:: Information shown
/-- The management cores' state (R439 to R451). -/
structure Mgmt where
  mbcmd : BitVec 8 := 0
  mbsts : BitVec 8 := 1
  buffer : Mem := []
  /-- parts gathered of an image that is longer than the buffer (R445) -/
  parts : List Byte := []
  partCmd : Nat := 0
  slotA : FwSlot := {}
  slotB : FwSlot := {}
  /-- the slot that boots, and the slot that runs: false is A -/
  bootB : Bool := false
  runB : Bool := false
  /-- the configuration record, the version of the one it replaced, and one written for the next reset (R444) -/
  config : List Byte := []
  cfgPrev : Nat := 0
  configNext : Option (List Byte) := none
  minfw : Nat := 0
  cfgver : Nat := 0
  fwver : Nat := 0
  /-- site of a mesh position, where it is not the position itself: key die * 144 + position (R17) -/
  sites : List (Nat × Nat) := []
  /-- retired pseudo-channels, stack * 128 + number (R146) -/
  retired : List Nat := []
  /-- patched entries of the function-pointer tables, by die * 256 + index (R227) -/
  fpt : List (Nat × BitVec 128) := []
  patches : List Patch := []
  /-- the function that a firmware thread runs, by die and thread, where one runs (R228) -/
  active : List ((Nat × Nat) × Nat) := []
  applied : List (List Byte) := []
  ver : Word := 1
  ftbu : Word := 0
  /-- header fields and sections of the record as last refreshed: offset and bytes (R440, R441) -/
  record : List (Nat × List Byte) := []
  /-- cause of a trip as boot flash keeps it, and as the record of this boot reports it: 1 junction, 2 inlet (R451) -/
  tripCause : Nat := 0
  lastTrip : Nat := 0
  deriving DecidableEq, Repr

/-- What the package sends to the outside world (log entry 7, DESIGN CHOICE). -/
inductive Output where
  /-- a reply to a peer's packet: the record written at the sender's RADDR (R240) -/
  | peerRecord (peer : BitVec 10) (raddr : Word) (bytes : List Byte)
  /-- the answer to a peer's or the companion's access -/
  | answer (peer : Option (BitVec 10)) (bytes : List Byte)
  | failed (peer : Option (BitVec 10)) (code : BitVec 16)
  /-- a request sent into a peer's inbound window; packet says that it is an xf item of exactly 64 bytes (R240) -/
  | window (peer : Nat) (off : Nat) (bytes : List Byte) (packet : Bool)
  /-- a synchronisation message on a port (R435) -/
  | sync (port type : Nat) (src : BitVec 10) (seq : BitVec 32) (ts : Word)
  /-- a chunk sent to a member on another package (R365) -/
  | chunk (member : Nat) (c : RemoteChunk)
  /-- a message of the management core over MCTP (R443), and a mailbox answer -/
  | mctp (kind : Nat) (bytes : List Byte)
  /-- the rake of a die reports a range complete (R154) -/
  | raked (die base len : Nat)
  /-- invalidation of a companion's line (R437) -/
  | recall (line : Nat)
  deriving DecidableEq, Repr

/-- Power of the package (R446, R451). -/
inductive Power where
  | running | recovery | tripped
  deriving DecidableEq, Repr

/-- An access of an agent outside that waits on nothing of the tiles needs no state; the translation fault queue (R242). -/
structure FaultQueue where
  base : Word := 0
  producer : Word := 0
  consumer : Word := 0
  deriving DecidableEq, Repr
::::
What is expected | All lines from the one with "mailbox answer -/" through the final line of the listing above are to be restated word for word; the lines before it are left out.

Completed task |
  /-- a message of the management core over MCTP (R443), and a mailbox answer -/
  | mctp (kind : Nat) (bytes : List Byte)
  /-- the rake of a die reports a range complete (R154) -/
  | raked (die base len : Nat)
  /-- invalidation of a companion's line (R437) -/
  | recall (line : Nat)
  deriving DecidableEq, Repr

/-- Power of the package (R446, R451). -/
inductive Power where
  | running | recovery | tripped
  deriving DecidableEq, Repr

/-- An access of an agent outside that waits on nothing of the tiles needs no state; the translation fault queue (R242). -/
structure FaultQueue where
  base : Word := 0
  producer : Word := 0
  consumer : Word := 0
  deriving DecidableEq, Repr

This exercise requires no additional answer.